Materials provided:
-- ==== Sys2Proof/Laws/Memory.lean ====
section
/-! SUPPORT. Every operation that writes memory keeps its canonical form, and what each leaves of the state. -/

namespace Sys2Proof.Machine

/-! ### Writes -/

theorem State.inv_of_mem {s t : State} (h : t.mem = s.mem) (hi : s.Inv) : t.Inv := by
  unfold State.Inv at *; rw [h]; exact hi

/-- A write of bytes keeps the canonical form. -/
theorem State.writeMem_inv {s : State} (hi : s.Inv) (a : Nat) (bs : List Byte) : (s.writeMem a bs).Inv :=
  Memory.wf_writeBytes a bs hi

theorem State.writeWord_inv {s : State} (hi : s.Inv) (a : Nat) (v : Word) : (s.writeWord a v).Inv :=
  State.writeMem_inv hi a _

theorem State.writeMasked_inv {s : State} (hi : s.Inv) (a : Nat) (mask v : Word) : (s.writeMasked a mask v).Inv := by
  have h := State.writeWord_inv hi a ((s.readWord a &&& ~~~mask) ||| (v &&& mask))
  unfold State.writeMasked
  by_cases hm : mask = BitVec.allOnes 64
  · simpa [hm] using h
  · simp only [if_neg hm]
    exact State.inv_of_mem rfl h

/-- Memory without the bytes that a predicate picks out keeps the canonical form: it is a part of the list (03: R53). -/
theorem State.dropBytes_inv {s : State} (hi : s.Inv) (p : Nat) : (s.dropBytes p).Inv :=
  Memory.wf_filter _ hi

/-- Bytes outside a write read as before. -/
theorem State.writeMem_outside {s : State} (hi : s.Inv) {a x : Nat} {bs : List Byte} (hx : x < a ∨ a + bs.length ≤ x) :
    Mem.read (s.writeMem a bs).mem x = Mem.read s.mem x := Mem.read_writeBytes_outside a x bs hi hx

/-- Bytes written read as written. -/
theorem State.readBytes_writeMem {s : State} (hi : s.Inv) (a : Nat) (bs : List Byte) :
    Mem.readBytes (s.writeMem a bs).mem a bs.length = bs := Mem.readBytes_writeBytes a bs hi

@[simp] theorem State.writeMem_core (s : State) (a k : Nat) (bs : List Byte) : (s.writeMem a bs).core k = s.core k := rfl

/-! ### Messages and traps -/

@[simp] theorem State.injectCore_mem (s : State) (k : Nat) (m : Msg) : (s.injectCore k m).mem = s.mem := rfl
@[simp] theorem State.injectIsland_mem (s : State) (r : Nat) (m : Msg) : (s.injectIsland r m).mem = s.mem := rfl
@[simp] theorem State.toIsland_mem (s : State) (k r ch : Nat) (ws : List Word) : (s.toIsland k r ch ws).mem = s.mem := rfl
@[simp] theorem State.report_mem (s : State) (p r cause unit chan : Nat) (h0 h1 : Word) :
    (s.report p r cause unit chan h0 h1).mem = s.mem := rfl

/-- Taking a trap writes at most the save area of the core, and keeps the canonical form (16: R335). -/
theorem State.takeTrap_inv {s : State} (hi : s.Inv) (k : Nat) (c : Cause) : (s.takeTrap k c).Inv := by
  unfold State.takeTrap
  simp only []
  split
  · exact State.inv_of_mem (State.toIsland_mem _ _ _ _ _) (State.writeMem_inv (State.inv_of_mem rfl hi) _ _)
  · exact State.inv_of_mem (State.toIsland_mem _ _ _ _ _) (State.inv_of_mem rfl hi)

/-- Without a save area taking a trap writes no memory. -/
theorem State.takeTrap_mem {s : State} {k : Nat} (h : s.tfHome k = none) (c : Cause) : (s.takeTrap k c).mem = s.mem := by
  have h' : ∀ d t : Core, d.tfbase = (s.core k).tfbase → ((s.setCore k t).setCore k d).tfHome k = none := by
    intro d t hd
    unfold State.tfHome at h ⊢
    have hc : ((s.setCore k t).setCore k d).core k = d := by simp [State.core, State.setCore]
    rw [hc, hd]
    exact h
  unfold State.takeTrap
  simp only []
  rw [h' _ _ (by simp [State.core, State.setCore])]
  rfl

/-! ### Island stores and entries -/

theorem State.dirty_mem (s : State) (a n : Nat) : (s.dirty a n).mem = s.mem := rfl

/-- The stores of an island core's buffer keep the canonical form (15: R327). -/
theorem State.performAll_inv {s : State} (hi : s.Inv) (k : Nat) : (s.performAll k).Inv := by
  have go : ∀ (es : List Buffered) (t : State), t.Inv →
      (es.foldl (fun s e => match e.homeAt with
        | some h => (s.dirty h 8).writeMasked h e.mask e.data
        | none => s) t).Inv := by
    intro es
    induction es with
    | nil => exact fun t h => h
    | cons e es ih =>
      intro t ht
      refine ih _ ?_
      dsimp only
      split
      · exact State.writeMasked_inv (State.inv_of_mem (State.dirty_mem t _ 8) ht) _ _ _
      · exact ht
  unfold State.performAll
  simp only []
  split
  · exact go _ s hi
  · exact State.inv_of_mem rfl (go _ s hi)

theorem State.countEcc_mem (s : State) (r a n : Nat) : (s.countEcc r a n).mem = s.mem := by
  simp only [State.countEcc, apply_ite State.mem]; exact ite_self _

theorem State.wedge_mem (s : State) (k cause : Nat) (a : Word) : (s.wedge k cause a).mem = s.mem := rfl

/-- The entry of an island core keeps the canonical form (16: R354). -/
theorem State.islandEnter_inv {s : State} (hi : s.Inv) (k why vec : Nat) (addr ret : Word) :
    (s.islandEnter k why vec addr ret).Inv := by
  have hp := State.performAll_inv hi k
  have hw : ∀ {t : State} (x : Nat) (y : Word), t.Inv → (t.wedge k x y).Inv :=
    fun x y h => State.inv_of_mem (State.wedge_mem _ k x y) h
  simp only [State.islandEnter]
  by_cases hd : bits ((s.performAll k).icore k).kstat 4 4 = 15
  · rw [if_pos hd]; exact hw _ _ hp
  rw [if_neg hd]
  generalize kernelHome (((s.performAll k).icore k).ksp - 64) = fa
  generalize kernelHome (((s.performAll k).icore k).ksp - 64 + 56) = fb
  rcases fa with _ | fa
  · exact hw _ _ hp
  rcases fb with _ | _
  · exact hw _ _ hp
  dsimp only
  generalize kernelHome (((s.performAll k).icore k).kvt + BitVec.ofNat 64 vec) = va
  have hf := fun bs d => State.inv_of_mem (State.setICore_mem ((s.performAll k).writeMem fa bs) k d)
    (State.writeMem_inv hp fa bs)
  rcases va with _ | va
  · exact hw _ _ (hf _ _)
  dsimp only
  split
  · exact hw _ _ (hf _ _)
  · exact State.inv_of_mem ((State.setICore_mem _ _ _).trans (State.countEcc_mem _ _ _ _)) (hf _ _)

/-- A precise cause keeps the canonical form, on either kind of core. -/
theorem State.trap_inv {s : State} (hi : s.Inv) (c : Cause) : (s.trap c).Inv := by
  unfold State.trap
  cases hc : s.cur with
  | tile k =>
    simp only []
    split
    · exact State.inv_of_mem (by simp [State.block, hc]) hi
    · exact State.takeTrap_inv hi k _
  | island k => exact State.islandEnter_inv hi k _ _ _ _

/-! ### Engine writes and writes through a context -/

theorem State.clean_mem (s : State) (a n : Nat) : (s.clean a n).mem = s.mem := rfl
theorem State.settle_mem (s : State) (k ch : Nat) (w : Word) : (s.settle k ch w).mem = s.mem := by
  unfold State.settle; simp only []; split <;> rfl

/-- Counting arrivals writes no memory (12: R230). -/
theorem State.countRun_mem (s : State) (k space off n : Nat) (w : Nat → Word) : (s.countRun k space off n w).mem = s.mem := by
  unfold State.countRun
  generalize span 0 32 = l
  induction l generalizing s with
  | nil => rfl
  | cons ch l ih =>
    rw [List.foldl, ih]
    simp only []
    split
    · rfl
    · split
      · rfl
      · rw [State.settle_mem]; rfl

theorem State.countAt_mem (s : State) (h n : Nat) (w : Nat → Nat → Word) : (s.countAt h n w).mem = s.mem := by
  unfold State.countAt
  split
  · exact State.countRun_mem ..
  · next p off _ =>
    generalize span (4 * p) 4 = l
    induction l generalizing s with
    | nil => rfl
    | cons k l ih => rw [List.foldl, ih, State.countRun_mem]
  · rfl

theorem State.fillRun_mem (s : State) (h n : Nat) : (s.fillRun h n).mem = s.mem := by
  unfold State.fillRun; split <;> rfl

/-- A write of an engine's operation changes memory as the plain write does, whatever it has counted (12: R230); one to
another wafer leaves it as it is. -/
theorem State.opWrite_mem (s : State) (hits : List (Nat × Nat)) (h : Nat) (bs : List Byte) :
    (s.opWrite hits h bs).1.mem = if awayHome h then s.mem else Mem.writeBytes s.mem h bs := by
  have go : ∀ (rs : List (Nat × Nat)) (t : State),
      (rs.foldl (fun s r => s.countAt r.1 r.2 engArrival) t).mem = t.mem := by
    intro rs
    induction rs with
    | nil => exact fun t => rfl
    | cons r rs ih => exact fun t => (ih _).trans (State.countAt_mem _ _ _ _)
  unfold State.opWrite
  by_cases ha : awayHome h = true
  · simp only [if_pos ha]; rfl
  · simp only [if_neg ha]
    rcases spotOf h with _ | x
    · rfl
    · exact (go _ _).trans (State.fillRun_mem _ _ _)

theorem State.opWrite_inv {s : State} (hi : s.Inv) (hits : List (Nat × Nat)) (h : Nat) (bs : List Byte) :
    (s.opWrite hits h bs).1.Inv := by
  unfold State.Inv; rw [State.opWrite_mem]
  split
  · exact hi
  · exact Memory.wf_writeBytes h bs hi

theorem State.engineLay_inv (hs : List (Nat × Nat)) :
    ∀ {s : State}, s.Inv → ∀ hits bs, (s.engineLay hits hs bs).1.Inv := by
  induction hs with
  | nil => exact fun hi _ _ => hi
  | cons x t ih => exact fun hi _ _ => ih (State.opWrite_inv hi _ _ _) _ _

/-! ### Folds, counters and watches -/

/-- A fold of steps that leave memory alone leaves it alone. -/
theorem State.foldl_mem {α : Type} {f : State → α → State} (hf : ∀ s x, (f s x).mem = s.mem) :
    ∀ (l : List α) (s : State), (l.foldl f s).mem = s.mem
  | [], _ => rfl
  | x :: l, s => (State.foldl_mem hf l (f s x)).trans (hf s x)

/-- A fold of steps that keep the canonical form keeps it. -/
theorem State.foldl_inv {α : Type} {f : State → α → State} (hf : ∀ s x, s.Inv → (f s x).Inv) :
    ∀ (l : List α) (s : State), s.Inv → (l.foldl f s).Inv
  | [], _, h => h
  | x :: l, s, h => State.foldl_inv hf l (f s x) (hf s x h)

theorem State.countSent_mem (s : State) (p port vc n : Nat) : (s.countSent p port vc n).mem = s.mem := rfl

/-- A message that passes at once counts, and writes no memory (17: R372). -/
theorem State.pass_mem (s : State) (vc tag n p d : Nat) : (s.pass vc tag n p d).2.mem = s.mem :=
  State.foldl_mem (f := fun s (l : Nat × Nat) => s.countSent l.1 l.2 vc n) (fun _ _ => rfl) _ s

theorem State.sentTo_mem (s : State) (p : Nat) (t : Target) : (s.sentTo p t).mem = s.mem := by
  unfold State.sentTo
  simp only []
  split
  · rfl
  · split
    · exact State.pass_mem ..
    · rw [State.pass_mem, State.pass_mem]

/-- Reading the page tables counts, and writes no memory (10: R190). -/
theorem State.countRoot_mem (s : State) (r root va : Nat) : (s.countRoot r root va).mem = s.mem := by
  unfold State.countRoot
  split
  · rfl
  · exact State.foldl_mem (fun s a => State.countEcc_mem s r a 8) _ s

theorem State.asked_mem (s : State) (k : Nat) (a : Word) : (s.asked k a).mem = s.mem := by
  unfold State.asked
  simp only []
  split
  · rfl
  · split
    · exact (State.countRoot_mem ..).trans (State.sentTo_mem ..)
    · exact State.sentTo_mem ..

theorem State.hitRecord_inv {s : State} (hi : s.Inv) (p wp kind : Nat) (src addr value : Word) :
    (s.hitRecord p wp kind src addr value).Inv := State.writeMem_inv (State.writeMem_inv hi _ _) _ _

theorem State.setCore_inv {s : State} (hi : s.Inv) (k : Nat) (c : Core) : (s.setCore k c).Inv := hi

theorem State.setCluster_inv {s : State} (hi : s.Inv) (p : Nat) (c : Cluster) : (s.setCluster p c).Inv := hi

theorem State.hit_inv {s : State} (hi : s.Inv) (p wp kind : Nat) (src addr value : Word) (core : Option Nat) :
    (s.hit p wp kind src addr value core).Inv := by
  unfold State.hit
  extract_lets _ _ _ _ _ _ t u
  have ht : t.Inv := State.setCluster_inv hi p _
  have h : u.Inv := State.hitRecord_inv ht p wp kind src addr value
  clear_value u
  split
  · split
    · exact State.setCore_inv h _ _
    · exact h
  · exact h

/-- The hits of an access write records only, and keep the canonical form (17: R370, R371). -/
theorem State.watch_inv {s : State} (hi : s.Inv) (p space own home off n : Nat) (kinds : List Nat) (kind : Nat)
    (src addr : Word) (core : Option Nat) : (s.watch p space own home off n kinds kind src addr core).Inv :=
  State.foldl_inv (fun _ i h => State.hit_inv h p i kind src addr _ core) _ s hi

theorem State.watchLocal_inv {s : State} (hi : s.Inv) (k : Nat) (t : Target) (n kind : Nat) (addr : Word) :
    (s.watchLocal k t n kind addr).Inv := by
  have w {u : State} (h : u.Inv) (a b c d e f g i j l) : (u.watch a b c d e f g i j addr l).Inv := State.watch_inv h ..
  unfold State.watchLocal
  generalize (if kind = 4 then 58 else 55 + kind) = kb
  simp only []
  cases t with
  | tcm o =>
    simp only [apply_ite State.Inv]
    split
    · exact w (w hi ..) ..
    · exact w hi ..
  | spad o => exact w hi ..
  | _ => exact hi

/-- An engine's access, once performed, has counted and met watches: it keeps the canonical form (17: R370, R372). -/
theorem State.accessed_inv {s : State} (hi : s.Inv) (k : Nat) (w : Want) (a : Word) (n : Nat) : (s.accessed k w a n).Inv := by
  have h := State.inv_of_mem (State.asked_mem s k a) hi
  unfold State.accessed
  simp only []
  split
  · exact State.watch_inv h ..
  · exact State.watch_inv h ..
  · exact State.watchLocal_inv h ..
  · exact h

theorem State.performed_inv {s : State} (hi : s.Inv) (k : Nat) (w : Want) (a : Word) (n : Nat) :
    (s.performed k w a n).Inv :=
  State.foldl_inv (fun _ _ h => State.accessed_inv h ..) _ s hi

/-- A range that an engine writes keeps the canonical form. -/
theorem State.engineStore_inv {s : State} (hi : s.Inv) {hits : List (Nat × Nat)} {k : Nat} {a : Word} {bs : List Byte}
    {t : State × List (Nat × Nat)} (h : s.engineStore hits k a bs = .ok t) : t.1.Inv := by
  unfold State.engineStore at h
  split at h
  · cases h; exact State.performed_inv (State.engineLay_inv _ hi _ _) ..
  · cases h

theorem State.lay_inv (hs : List (Nat × Nat)) : ∀ {s : State}, s.Inv → ∀ bs, (s.lay hs bs).Inv := by
  induction hs with
  | nil => exact fun hi bs => hi
  | cons x t ih =>
    intro s hi bs
    refine ih ?_ _
    split
    · exact hi
    · exact State.writeMem_inv (State.inv_of_mem (State.clean_mem _ _ _) hi) _ _

theorem State.ctxWalks_mem (s : State) (tag : Nat) (a : Word) (n : Nat) : (s.ctxWalks tag a n).mem = s.mem :=
  State.foldl_mem (fun s _ => State.countRoot_mem s _ _ _) _ s

/-- A write through a partition's context keeps the canonical form (10: R197). -/
theorem State.ctxWrite_inv {s t : State} (hi : s.Inv) {tag : Nat} {a : Word} {bs : List Byte}
    (h : s.ctxWrite tag a bs = .ok t) : t.Inv := by
  unfold State.ctxWrite at h
  split at h
  · cases h; exact State.lay_inv _ (State.inv_of_mem (State.ctxWalks_mem ..) hi) _
  · cases h

theorem State.ringWrite_inv {s : State} (hi : s.Inv) (tag : Nat) (a : Word) (bs : List Byte) :
    (s.ringWrite tag a bs).Inv := by
  unfold State.ringWrite
  split
  · next h => exact State.ctxWrite_inv hi h
  · exact hi

end Sys2Proof.Machine
end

Exercise:
From the material above, set down exactly the lines starting at the one with "extract_lets _ _ _ _ _ _ t u" and ending at the one with "State.foldl_inv (fun _ i", end lines included.

Output for this task:
  extract_lets _ _ _ _ _ _ t u
  have ht : t.Inv := State.setCluster_inv hi p _
  have h : u.Inv := State.hitRecord_inv ht p wp kind src addr value
  clear_value u
  split
  · split
    · exact State.setCore_inv h _ _
    · exact h
  · exact h

/-- The hits of an access write records only, and keep the canonical form (17: R370, R371). -/
theorem State.watch_inv {s : State} (hi : s.Inv) (p space own home off n : Nat) (kinds : List Nat) (kind : Nat)
    (src addr : Word) (core : Option Nat) : (s.watch p space own home off n kinds kind src addr core).Inv :=
  State.foldl_inv (fun _ i h => State.hit_inv h p i kind src addr _ core) _ s hi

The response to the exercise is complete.